══ Working data

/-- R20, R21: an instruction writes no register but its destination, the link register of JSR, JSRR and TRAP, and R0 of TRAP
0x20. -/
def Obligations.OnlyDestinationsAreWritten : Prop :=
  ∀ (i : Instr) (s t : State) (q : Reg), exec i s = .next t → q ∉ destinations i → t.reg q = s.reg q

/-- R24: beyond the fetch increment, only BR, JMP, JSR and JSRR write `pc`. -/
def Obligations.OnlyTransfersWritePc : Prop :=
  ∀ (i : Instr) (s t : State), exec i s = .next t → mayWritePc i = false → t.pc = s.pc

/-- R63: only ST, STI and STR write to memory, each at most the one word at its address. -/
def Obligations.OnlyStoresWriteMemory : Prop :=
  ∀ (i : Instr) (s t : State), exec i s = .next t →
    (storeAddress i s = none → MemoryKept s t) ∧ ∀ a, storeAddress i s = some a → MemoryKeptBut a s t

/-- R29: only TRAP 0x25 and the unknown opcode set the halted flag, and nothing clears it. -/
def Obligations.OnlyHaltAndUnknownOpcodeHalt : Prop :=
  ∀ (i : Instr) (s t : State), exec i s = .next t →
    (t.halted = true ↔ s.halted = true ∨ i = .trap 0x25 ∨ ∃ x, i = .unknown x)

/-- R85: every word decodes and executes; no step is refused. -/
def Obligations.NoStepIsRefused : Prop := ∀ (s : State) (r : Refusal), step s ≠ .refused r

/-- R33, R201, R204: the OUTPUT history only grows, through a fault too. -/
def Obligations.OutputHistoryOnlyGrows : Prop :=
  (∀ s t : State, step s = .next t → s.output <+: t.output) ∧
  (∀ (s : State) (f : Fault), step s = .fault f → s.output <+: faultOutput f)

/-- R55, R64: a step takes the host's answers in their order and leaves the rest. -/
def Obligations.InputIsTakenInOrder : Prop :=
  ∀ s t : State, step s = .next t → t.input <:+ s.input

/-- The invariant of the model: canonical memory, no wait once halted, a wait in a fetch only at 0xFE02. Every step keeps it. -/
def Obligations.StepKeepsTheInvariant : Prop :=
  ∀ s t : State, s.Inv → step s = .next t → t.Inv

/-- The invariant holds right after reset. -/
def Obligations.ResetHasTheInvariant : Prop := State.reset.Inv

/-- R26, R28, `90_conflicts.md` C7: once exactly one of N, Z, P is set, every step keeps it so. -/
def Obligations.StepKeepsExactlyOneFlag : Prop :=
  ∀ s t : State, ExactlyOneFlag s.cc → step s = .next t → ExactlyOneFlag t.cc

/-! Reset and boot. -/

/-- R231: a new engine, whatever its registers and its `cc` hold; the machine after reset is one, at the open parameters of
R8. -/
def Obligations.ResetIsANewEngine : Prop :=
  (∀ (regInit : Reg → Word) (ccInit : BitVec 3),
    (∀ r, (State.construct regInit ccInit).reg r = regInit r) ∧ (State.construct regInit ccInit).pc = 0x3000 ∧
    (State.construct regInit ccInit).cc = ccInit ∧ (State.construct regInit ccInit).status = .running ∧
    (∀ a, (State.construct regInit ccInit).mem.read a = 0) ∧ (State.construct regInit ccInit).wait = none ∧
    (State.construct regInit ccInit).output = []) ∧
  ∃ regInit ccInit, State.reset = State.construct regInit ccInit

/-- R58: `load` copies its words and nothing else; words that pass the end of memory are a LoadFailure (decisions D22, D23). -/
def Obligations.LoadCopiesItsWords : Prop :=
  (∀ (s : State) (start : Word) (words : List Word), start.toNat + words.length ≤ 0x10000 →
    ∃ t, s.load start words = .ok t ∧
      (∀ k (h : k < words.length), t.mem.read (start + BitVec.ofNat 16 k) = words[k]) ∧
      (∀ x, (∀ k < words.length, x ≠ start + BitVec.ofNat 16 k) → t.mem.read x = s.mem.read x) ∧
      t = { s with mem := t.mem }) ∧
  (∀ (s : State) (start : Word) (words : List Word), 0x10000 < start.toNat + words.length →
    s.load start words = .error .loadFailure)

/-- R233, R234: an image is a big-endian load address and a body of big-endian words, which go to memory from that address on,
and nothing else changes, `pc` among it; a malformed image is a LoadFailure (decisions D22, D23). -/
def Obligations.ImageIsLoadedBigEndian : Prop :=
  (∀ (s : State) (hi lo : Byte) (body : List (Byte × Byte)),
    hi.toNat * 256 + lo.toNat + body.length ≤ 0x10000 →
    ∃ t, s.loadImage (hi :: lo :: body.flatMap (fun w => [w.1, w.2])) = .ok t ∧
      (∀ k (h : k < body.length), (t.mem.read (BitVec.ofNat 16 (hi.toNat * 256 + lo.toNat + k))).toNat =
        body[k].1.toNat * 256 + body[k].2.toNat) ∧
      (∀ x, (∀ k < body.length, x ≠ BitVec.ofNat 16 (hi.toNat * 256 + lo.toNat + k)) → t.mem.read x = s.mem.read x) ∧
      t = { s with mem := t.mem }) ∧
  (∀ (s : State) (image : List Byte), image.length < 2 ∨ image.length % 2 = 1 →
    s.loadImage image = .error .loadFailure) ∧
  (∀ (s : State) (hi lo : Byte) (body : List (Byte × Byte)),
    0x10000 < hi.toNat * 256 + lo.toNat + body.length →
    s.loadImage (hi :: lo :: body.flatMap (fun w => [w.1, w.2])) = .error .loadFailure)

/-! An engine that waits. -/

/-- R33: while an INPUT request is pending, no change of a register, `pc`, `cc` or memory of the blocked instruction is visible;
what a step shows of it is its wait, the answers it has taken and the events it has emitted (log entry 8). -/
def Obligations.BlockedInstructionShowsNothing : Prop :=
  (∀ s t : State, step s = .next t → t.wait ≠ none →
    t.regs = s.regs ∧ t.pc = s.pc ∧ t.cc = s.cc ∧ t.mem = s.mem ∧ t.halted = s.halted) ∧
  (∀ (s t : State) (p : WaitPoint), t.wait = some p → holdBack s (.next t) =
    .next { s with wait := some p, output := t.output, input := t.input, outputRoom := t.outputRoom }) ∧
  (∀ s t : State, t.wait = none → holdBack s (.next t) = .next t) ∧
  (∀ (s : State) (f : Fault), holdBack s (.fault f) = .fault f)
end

════
══ Working data

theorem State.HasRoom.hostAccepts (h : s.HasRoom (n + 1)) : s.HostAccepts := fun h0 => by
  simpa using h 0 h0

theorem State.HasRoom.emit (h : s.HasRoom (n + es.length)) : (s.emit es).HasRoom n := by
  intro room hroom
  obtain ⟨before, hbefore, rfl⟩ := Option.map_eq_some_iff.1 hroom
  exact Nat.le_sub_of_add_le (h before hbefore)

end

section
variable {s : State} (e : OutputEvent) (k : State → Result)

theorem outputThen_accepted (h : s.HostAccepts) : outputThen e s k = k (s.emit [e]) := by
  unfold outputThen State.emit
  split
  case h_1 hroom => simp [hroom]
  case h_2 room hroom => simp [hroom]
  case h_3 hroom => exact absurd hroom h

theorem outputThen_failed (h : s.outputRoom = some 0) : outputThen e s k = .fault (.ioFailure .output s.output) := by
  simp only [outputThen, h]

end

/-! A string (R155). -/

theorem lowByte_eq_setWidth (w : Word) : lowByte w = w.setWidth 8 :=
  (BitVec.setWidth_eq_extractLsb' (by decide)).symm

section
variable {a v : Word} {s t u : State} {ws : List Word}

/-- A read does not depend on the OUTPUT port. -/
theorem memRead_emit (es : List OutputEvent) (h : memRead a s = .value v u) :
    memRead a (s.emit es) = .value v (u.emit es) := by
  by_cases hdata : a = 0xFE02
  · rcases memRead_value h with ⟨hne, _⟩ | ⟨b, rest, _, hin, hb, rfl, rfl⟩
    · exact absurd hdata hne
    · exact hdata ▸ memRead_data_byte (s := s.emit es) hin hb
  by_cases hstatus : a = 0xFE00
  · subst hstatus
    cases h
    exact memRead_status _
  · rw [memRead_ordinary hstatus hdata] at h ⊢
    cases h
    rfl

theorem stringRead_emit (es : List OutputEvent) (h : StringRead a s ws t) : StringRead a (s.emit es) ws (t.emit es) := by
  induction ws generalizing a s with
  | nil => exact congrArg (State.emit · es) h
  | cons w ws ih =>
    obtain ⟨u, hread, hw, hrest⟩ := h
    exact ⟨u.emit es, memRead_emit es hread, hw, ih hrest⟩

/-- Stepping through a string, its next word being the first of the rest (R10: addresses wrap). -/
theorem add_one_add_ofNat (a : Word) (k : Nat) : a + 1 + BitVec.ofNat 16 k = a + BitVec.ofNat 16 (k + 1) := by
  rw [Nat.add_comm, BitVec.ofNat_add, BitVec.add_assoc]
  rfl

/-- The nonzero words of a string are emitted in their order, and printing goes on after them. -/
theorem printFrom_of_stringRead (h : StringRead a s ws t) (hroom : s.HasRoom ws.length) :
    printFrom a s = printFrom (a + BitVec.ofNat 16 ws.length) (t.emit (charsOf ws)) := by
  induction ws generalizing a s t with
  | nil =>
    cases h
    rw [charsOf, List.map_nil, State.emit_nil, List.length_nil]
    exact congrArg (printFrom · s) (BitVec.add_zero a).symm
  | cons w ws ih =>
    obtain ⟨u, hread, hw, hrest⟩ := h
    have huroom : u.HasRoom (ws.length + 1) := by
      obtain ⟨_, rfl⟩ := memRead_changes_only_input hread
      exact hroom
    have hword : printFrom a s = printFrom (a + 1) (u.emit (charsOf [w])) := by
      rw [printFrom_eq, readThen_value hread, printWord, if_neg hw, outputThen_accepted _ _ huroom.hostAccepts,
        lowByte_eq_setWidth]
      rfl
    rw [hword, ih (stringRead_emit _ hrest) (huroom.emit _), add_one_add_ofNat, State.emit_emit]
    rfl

════

▸ What you need to do: Every line above from the line with "and R0 of TRAP" to the line with "def Obligations.OnlyDestinationsAreWritten : Prop", both included, must be reproduced exactly, and no other line may appear.

▸ Output:
/-- R20, R21: an instruction writes no register but its destination, the link register of JSR, JSRR and TRAP, and R0 of TRAP
0x20. -/
def Obligations.OnlyDestinationsAreWritten : Prop :=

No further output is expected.